@[simp] theorem State.setSeq_pending (x : Seq) : (s.setSeq x).pending = s.pending := rfl
@[simp] theorem State.setSeq_freeCtr (x : Seq) : (s.setSeq x).freeCtr = s.freeCtr := rfl
@[simp] theorem State.setSeq_sent (x : Seq) : (s.setSeq x).sent = s.sent := rfl
@[simp] theorem State.setSeq_now (x : Seq) : (s.setSeq x).now = s.now := rfl
@[simp] theorem State.setSeq_tickFrac (x : Seq) : (s.setSeq x).tickFrac = s.tickFrac := rfl
@[simp] theorem State.setSeq_regs (x : Seq) : (s.setSeq x).regs = s.regs := rfl
@[simp] theorem State.setSeq_heldLo (x : Seq) : (s.setSeq x).heldLo = s.heldLo := rfl
@[simp] theorem State.setSeq_snaps (x : Seq) : (s.setSeq x).snaps = s.snaps := rfl
@[simp] theorem State.setSeq_mem (x : Seq) : (s.setSeq x).mem = s.mem := rfl
@[simp] theorem State.setSeq_bad (x : Seq) : (s.setSeq x).bad = s.bad := rfl
@[simp] theorem State.setSeq_raised (x : Seq) : (s.setSeq x).raised = s.raised := rfl
@[simp] theorem State.setSeq_dev (x : Seq) : (s.setSeq x).dev = s.dev := rfl
@[simp] theorem State.setSeq_threads (x : Seq) : (s.setSeq x).threads = s.threads := rfl
@[simp] theorem State.setSeq_trios (x : Seq) : (s.setSeq x).trios = s.trios := rfl
@[simp] theorem State.setSeq_fab (x : Seq) : (s.setSeq x).fab = s.fab := rfl
@[simp] theorem State.setSeq_coll (x : Seq) : (s.setSeq x).coll = s.coll := rfl
@[simp] theorem State.setSeq_coll2 (x : Seq) : (s.setSeq x).coll2 = s.coll2 := rfl
@[simp] theorem State.setSeq_shafts (x : Seq) : (s.setSeq x).shafts = s.shafts := rfl
@[simp] theorem State.setSeq_snapAll (x : Seq) : (s.setSeq x).snapAll = s.snapAll := rfl
@[simp] theorem State.setSeq_eng (x : Seq) : (s.setSeq x).eng = s.eng := rfl
@[simp] theorem State.setSeq_rings (x : Seq) : (s.setSeq x).rings = s.rings := rfl
@[simp] theorem State.setSeq_timers (x : Seq) : (s.setSeq x).timers = s.timers := rfl
@[simp] theorem State.setSeq_net (x : Seq) : (s.setSeq x).net = s.net := rfl
@[simp] theorem State.setSeq_ycp (x : Seq) : (s.setSeq x).ycp = s.ycp := rfl
@[simp] theorem State.setSeq_tap (x : Seq) : (s.setSeq x).tap = s.tap := rfl

@[simp] theorem State.setShaft_pending (n : Nat) (x : Shaft) : (s.setShaft n x).pending = s.pending := rfl
@[simp] theorem State.setShaft_freeCtr (n : Nat) (x : Shaft) : (s.setShaft n x).freeCtr = s.freeCtr := rfl
@[simp] theorem State.setShaft_sent (n : Nat) (x : Shaft) : (s.setShaft n x).sent = s.sent := rfl
@[simp] theorem State.setShaft_now (n : Nat) (x : Shaft) : (s.setShaft n x).now = s.now := rfl
@[simp] theorem State.setShaft_tickFrac (n : Nat) (x : Shaft) : (s.setShaft n x).tickFrac = s.tickFrac := rfl
@[simp] theorem State.setShaft_regs (n : Nat) (x : Shaft) : (s.setShaft n x).regs = s.regs := rfl
@[simp] theorem State.setShaft_heldLo (n : Nat) (x : Shaft) : (s.setShaft n x).heldLo = s.heldLo := rfl
@[simp] theorem State.setShaft_snaps (n : Nat) (x : Shaft) : (s.setShaft n x).snaps = s.snaps := rfl
@[simp] theorem State.setShaft_mem (n : Nat) (x : Shaft) : (s.setShaft n x).mem = s.mem := rfl
@[simp] theorem State.setShaft_bad (n : Nat) (x : Shaft) : (s.setShaft n x).bad = s.bad := rfl
@[simp] theorem State.setShaft_raised (n : Nat) (x : Shaft) : (s.setShaft n x).raised = s.raised := rfl
@[simp] theorem State.setShaft_dev (n : Nat) (x : Shaft) : (s.setShaft n x).dev = s.dev := rfl
@[simp] theorem State.setShaft_threads (n : Nat) (x : Shaft) : (s.setShaft n x).threads = s.threads := rfl
@[simp] theorem State.setShaft_trios (n : Nat) (x : Shaft) : (s.setShaft n x).trios = s.trios := rfl
@[simp] theorem State.setShaft_fab (n : Nat) (x : Shaft) : (s.setShaft n x).fab = s.fab := rfl
@[simp] theorem State.setShaft_coll (n : Nat) (x : Shaft) : (s.setShaft n x).coll = s.coll := rfl
@[simp] theorem State.setShaft_coll2 (n : Nat) (x : Shaft) : (s.setShaft n x).coll2 = s.coll2 := rfl
@[simp] theorem State.setShaft_snapAll (n : Nat) (x : Shaft) : (s.setShaft n x).snapAll = s.snapAll := rfl
@[simp] theorem State.setShaft_eng (n : Nat) (x : Shaft) : (s.setShaft n x).eng = s.eng := rfl
@[simp] theorem State.setShaft_seq (n : Nat) (x : Shaft) : (s.setShaft n x).seq = s.seq := rfl
@[simp] theorem State.setShaft_rings (n : Nat) (x : Shaft) : (s.setShaft n x).rings = s.rings := rfl
@[simp] theorem State.setShaft_timers (n : Nat) (x : Shaft) : (s.setShaft n x).timers = s.timers := rfl
@[simp] theorem State.setShaft_net (n : Nat) (x : Shaft) : (s.setShaft n x).net = s.net := rfl
@[simp] theorem State.setShaft_ycp (n : Nat) (x : Shaft) : (s.setShaft n x).ycp = s.ycp := rfl
@[simp] theorem State.setShaft_tap (n : Nat) (x : Shaft) : (s.setShaft n x).tap = s.tap := rfl

@[simp] theorem State.setRing_pending (r : Nat) (x : Ring) : (s.setRing r x).pending = s.pending := rfl
@[simp] theorem State.setRing_freeCtr (r : Nat) (x : Ring) : (s.setRing r x).freeCtr = s.freeCtr := rfl
@[simp] theorem State.setRing_sent (r : Nat) (x : Ring) : (s.setRing r x).sent = s.sent := rfl
@[simp] theorem State.setRing_now (r : Nat) (x : Ring) : (s.setRing r x).now = s.now := rfl
@[simp] theorem State.setRing_tickFrac (r : Nat) (x : Ring) : (s.setRing r x).tickFrac = s.tickFrac := rfl
@[simp] theorem State.setRing_regs (r : Nat) (x : Ring) : (s.setRing r x).regs = s.regs := rfl
@[simp] theorem State.setRing_heldLo (r : Nat) (x : Ring) : (s.setRing r x).heldLo = s.heldLo := rfl
@[simp] theorem State.setRing_snaps (r : Nat) (x : Ring) : (s.setRing r x).snaps = s.snaps := rfl
@[simp] theorem State.setRing_mem (r : Nat) (x : Ring) : (s.setRing r x).mem = s.mem := rfl
@[simp] theorem State.setRing_bad (r : Nat) (x : Ring) : (s.setRing r x).bad = s.bad := rfl
@[simp] theorem State.setRing_raised (r : Nat) (x : Ring) : (s.setRing r x).raised = s.raised := rfl
@[simp] theorem State.setRing_dev (r : Nat) (x : Ring) : (s.setRing r x).dev = s.dev := rfl
@[simp] theorem State.setRing_threads (r : Nat) (x : Ring) : (s.setRing r x).threads = s.threads := rfl
@[simp] theorem State.setRing_trios (r : Nat) (x : Ring) : (s.setRing r x).trios = s.trios := rfl
@[simp] theorem State.setRing_fab (r : Nat) (x : Ring) : (s.setRing r x).fab = s.fab := rfl
@[simp] theorem State.setRing_coll (r : Nat) (x : Ring) : (s.setRing r x).coll = s.coll := rfl
@[simp] theorem State.setRing_coll2 (r : Nat) (x : Ring) : (s.setRing r x).coll2 = s.coll2 := rfl
@[simp] theorem State.setRing_shafts (r : Nat) (x : Ring) : (s.setRing r x).shafts = s.shafts := rfl
@[simp] theorem State.setRing_snapAll (r : Nat) (x : Ring) : (s.setRing r x).snapAll = s.snapAll := rfl
@[simp] theorem State.setRing_eng (r : Nat) (x : Ring) : (s.setRing r x).eng = s.eng := rfl
@[simp] theorem State.setRing_seq (r : Nat) (x : Ring) : (s.setRing r x).seq = s.seq := rfl
@[simp] theorem State.setRing_timers (r : Nat) (x : Ring) : (s.setRing r x).timers = s.timers := rfl
@[simp] theorem State.setRing_net (r : Nat) (x : Ring) : (s.setRing r x).net = s.net := rfl
@[simp] theorem State.setRing_ycp (r : Nat) (x : Ring) : (s.setRing r x).ycp = s.ycp := rfl
@[simp] theorem State.setRing_tap (r : Nat) (x : Ring) : (s.setRing r x).tap = s.tap := rfl

@[simp] theorem State.setEthp_pending (p : Nat) (x : EthPort) : (s.setEthp p x).pending = s.pending := rfl
@[simp] theorem State.setEthp_freeCtr (p : Nat) (x : EthPort) : (s.setEthp p x).freeCtr = s.freeCtr := rfl
@[simp] theorem State.setEthp_sent (p : Nat) (x : EthPort) : (s.setEthp p x).sent = s.sent := rfl
@[simp] theorem State.setEthp_now (p : Nat) (x : EthPort) : (s.setEthp p x).now = s.now := rfl
@[simp] theorem State.setEthp_tickFrac (p : Nat) (x : EthPort) : (s.setEthp p x).tickFrac = s.tickFrac := rfl
@[simp] theorem State.setEthp_regs (p : Nat) (x : EthPort) : (s.setEthp p x).regs = s.regs := rfl
@[simp] theorem State.setEthp_heldLo (p : Nat) (x : EthPort) : (s.setEthp p x).heldLo = s.heldLo := rfl
@[simp] theorem State.setEthp_snaps (p : Nat) (x : EthPort) : (s.setEthp p x).snaps = s.snaps := rfl
@[simp] theorem State.setEthp_mem (p : Nat) (x : EthPort) : (s.setEthp p x).mem = s.mem := rfl
@[simp] theorem State.setEthp_bad (p : Nat) (x : EthPort) : (s.setEthp p x).bad = s.bad := rfl
@[simp] theorem State.setEthp_raised (p : Nat) (x : EthPort) : (s.setEthp p x).raised = s.raised := rfl
@[simp] theorem State.setEthp_dev (p : Nat) (x : EthPort) : (s.setEthp p x).dev = s.dev := rfl
@[simp] theorem State.setEthp_threads (p : Nat) (x : EthPort) : (s.setEthp p x).threads = s.threads := rfl
@[simp] theorem State.setEthp_trios (p : Nat) (x : EthPort) : (s.setEthp p x).trios = s.trios := rfl
@[simp] theorem State.setEthp_fab (p : Nat) (x : EthPort) : (s.setEthp p x).fab = s.fab := rfl
@[simp] theorem State.setEthp_coll (p : Nat) (x : EthPort) : (s.setEthp p x).coll = s.coll := rfl
@[simp] theorem State.setEthp_coll2 (p : Nat) (x : EthPort) : (s.setEthp p x).coll2 = s.coll2 := rfl
@[simp] theorem State.setEthp_shafts (p : Nat) (x : EthPort) : (s.setEthp p x).shafts = s.shafts := rfl
@[simp] theorem State.setEthp_snapAll (p : Nat) (x : EthPort) : (s.setEthp p x).snapAll = s.snapAll := rfl
@[simp] theorem State.setEthp_eng (p : Nat) (x : EthPort) : (s.setEthp p x).eng = s.eng := rfl
@[simp] theorem State.setEthp_seq (p : Nat) (x : EthPort) : (s.setEthp p x).seq = s.seq := rfl
@[simp] theorem State.setEthp_rings (p : Nat) (x : EthPort) : (s.setEthp p x).rings = s.rings := rfl
@[simp] theorem State.setEthp_timers (p : Nat) (x : EthPort) : (s.setEthp p x).timers = s.timers := rfl
@[simp] theorem State.setEthp_ycp (p : Nat) (x : EthPort) : (s.setEthp p x).ycp = s.ycp := rfl
@[simp] theorem State.setEthp_tap (p : Nat) (x : EthPort) : (s.setEthp p x).tap = s.tap := rfl

@[simp] theorem State.setPtp_pending (p : Nat) (x : PtpPort) : (s.setPtp p x).pending = s.pending := rfl
@[simp] theorem State.setPtp_freeCtr (p : Nat) (x : PtpPort) : (s.setPtp p x).freeCtr = s.freeCtr := rfl
@[simp] theorem State.setPtp_sent (p : Nat) (x : PtpPort) : (s.setPtp p x).sent = s.sent := rfl
@[simp] theorem State.setPtp_now (p : Nat) (x : PtpPort) : (s.setPtp p x).now = s.now := rfl
@[simp] theorem State.setPtp_tickFrac (p : Nat) (x : PtpPort) : (s.setPtp p x).tickFrac = s.tickFrac := rfl
@[simp] theorem State.setPtp_regs (p : Nat) (x : PtpPort) : (s.setPtp p x).regs = s.regs := rfl
@[simp] theorem State.setPtp_heldLo (p : Nat) (x : PtpPort) : (s.setPtp p x).heldLo = s.heldLo := rfl
@[simp] theorem State.setPtp_snaps (p : Nat) (x : PtpPort) : (s.setPtp p x).snaps = s.snaps := rfl
@[simp] theorem State.setPtp_mem (p : Nat) (x : PtpPort) : (s.setPtp p x).mem = s.mem := rfl
@[simp] theorem State.setPtp_bad (p : Nat) (x : PtpPort) : (s.setPtp p x).bad = s.bad := rfl
@[simp] theorem State.setPtp_raised (p : Nat) (x : PtpPort) : (s.setPtp p x).raised = s.raised := rfl
@[simp] theorem State.setPtp_dev (p : Nat) (x : PtpPort) : (s.setPtp p x).dev = s.dev := rfl
@[simp] theorem State.setPtp_threads (p : Nat) (x : PtpPort) : (s.setPtp p x).threads = s.threads := rfl
@[simp] theorem State.setPtp_trios (p : Nat) (x : PtpPort) : (s.setPtp p x).trios = s.trios := rfl
@[simp] theorem State.setPtp_fab (p : Nat) (x : PtpPort) : (s.setPtp p x).fab = s.fab := rfl
@[simp] theorem State.setPtp_coll (p : Nat) (x : PtpPort) : (s.setPtp p x).coll = s.coll := rfl
@[simp] theorem State.setPtp_coll2 (p : Nat) (x : PtpPort) : (s.setPtp p x).coll2 = s.coll2 := rfl
@[simp] theorem State.setPtp_shafts (p : Nat) (x : PtpPort) : (s.setPtp p x).shafts = s.shafts := rfl
@[simp] theorem State.setPtp_snapAll (p : Nat) (x : PtpPort) : (s.setPtp p x).snapAll = s.snapAll := rfl
@[simp] theorem State.setPtp_eng (p : Nat) (x : PtpPort) : (s.setPtp p x).eng = s.eng := rfl
@[simp] theorem State.setPtp_seq (p : Nat) (x : PtpPort) : (s.setPtp p x).seq = s.seq := rfl
@[simp] theorem State.setPtp_rings (p : Nat) (x : PtpPort) : (s.setPtp p x).rings = s.rings := rfl
@[simp] theorem State.setPtp_timers (p : Nat) (x : PtpPort) : (s.setPtp p x).timers = s.timers := rfl
@[simp] theorem State.setPtp_ycp (p : Nat) (x : PtpPort) : (s.setPtp p x).ycp = s.ycp := rfl
@[simp] theorem State.setPtp_tap (p : Nat) (x : PtpPort) : (s.setPtp p x).tap = s.tap := rfl

@[simp] theorem State.setYcp_pending (y : Ycp) : (s.setYcp y).pending = s.pending := rfl
@[simp] theorem State.setYcp_freeCtr (y : Ycp) : (s.setYcp y).freeCtr = s.freeCtr := rfl
@[simp] theorem State.setYcp_sent (y : Ycp) : (s.setYcp y).sent = s.sent := rfl
@[simp] theorem State.setYcp_now (y : Ycp) : (s.setYcp y).now = s.now := rfl
@[simp] theorem State.setYcp_tickFrac (y : Ycp) : (s.setYcp y).tickFrac = s.tickFrac := rfl
@[simp] theorem State.setYcp_regs (y : Ycp) : (s.setYcp y).regs = s.regs := rfl
@[simp] theorem State.setYcp_heldLo (y : Ycp) : (s.setYcp y).heldLo = s.heldLo := rfl
@[simp] theorem State.setYcp_snaps (y : Ycp) : (s.setYcp y).snaps = s.snaps := rfl
@[simp] theorem State.setYcp_mem (y : Ycp) : (s.setYcp y).mem = s.mem := rfl
@[simp] theorem State.setYcp_bad (y : Ycp) : (s.setYcp y).bad = s.bad := rfl
@[simp] theorem State.setYcp_raised (y : Ycp) : (s.setYcp y).raised = s.raised := rfl
@[simp] theorem State.setYcp_dev (y : Ycp) : (s.setYcp y).dev = s.dev := rfl
@[simp] theorem State.setYcp_threads (y : Ycp) : (s.setYcp y).threads = s.threads := rfl
@[simp] theorem State.setYcp_trios (y : Ycp) : (s.setYcp y).trios = s.trios := rfl
@[simp] theorem State.setYcp_fab (y : Ycp) : (s.setYcp y).fab = s.fab := rfl
@[simp] theorem State.setYcp_coll (y : Ycp) : (s.setYcp y).coll = s.coll := rfl
@[simp] theorem State.setYcp_coll2 (y : Ycp) : (s.setYcp y).coll2 = s.coll2 := rfl
@[simp] theorem State.setYcp_shafts (y : Ycp) : (s.setYcp y).shafts = s.shafts := rfl
@[simp] theorem State.setYcp_snapAll (y : Ycp) : (s.setYcp y).snapAll = s.snapAll := rfl
@[simp] theorem State.setYcp_eng (y : Ycp) : (s.setYcp y).eng = s.eng := rfl
@[simp] theorem State.setYcp_seq (y : Ycp) : (s.setYcp y).seq = s.seq := rfl
@[simp] theorem State.setYcp_rings (y : Ycp) : (s.setYcp y).rings = s.rings := rfl
@[simp] theorem State.setYcp_timers (y : Ycp) : (s.setYcp y).timers = s.timers := rfl
@[simp] theorem State.setYcp_net (y : Ycp) : (s.setYcp y).net = s.net := rfl
@[simp] theorem State.setYcp_tap (y : Ycp) : (s.setYcp y).tap = s.tap := rfl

■ ■ ■ ■ ■ ■ ■

Show all lines in the records above that hold "rings".

@[simp] theorem State.setSeq_rings (x : Seq) : (s.setSeq x).rings = s.rings := rfl
@[simp] theorem State.setShaft_rings (n : Nat) (x : Shaft) : (s.setShaft n x).rings = s.rings := rfl
@[simp] theorem State.setEthp_rings (p : Nat) (x : EthPort) : (s.setEthp p x).rings = s.rings := rfl
@[simp] theorem State.setPtp_rings (p : Nat) (x : PtpPort) : (s.setPtp p x).rings = s.rings := rfl
@[simp] theorem State.setYcp_rings (y : Ycp) : (s.setYcp y).rings = s.rings := rfl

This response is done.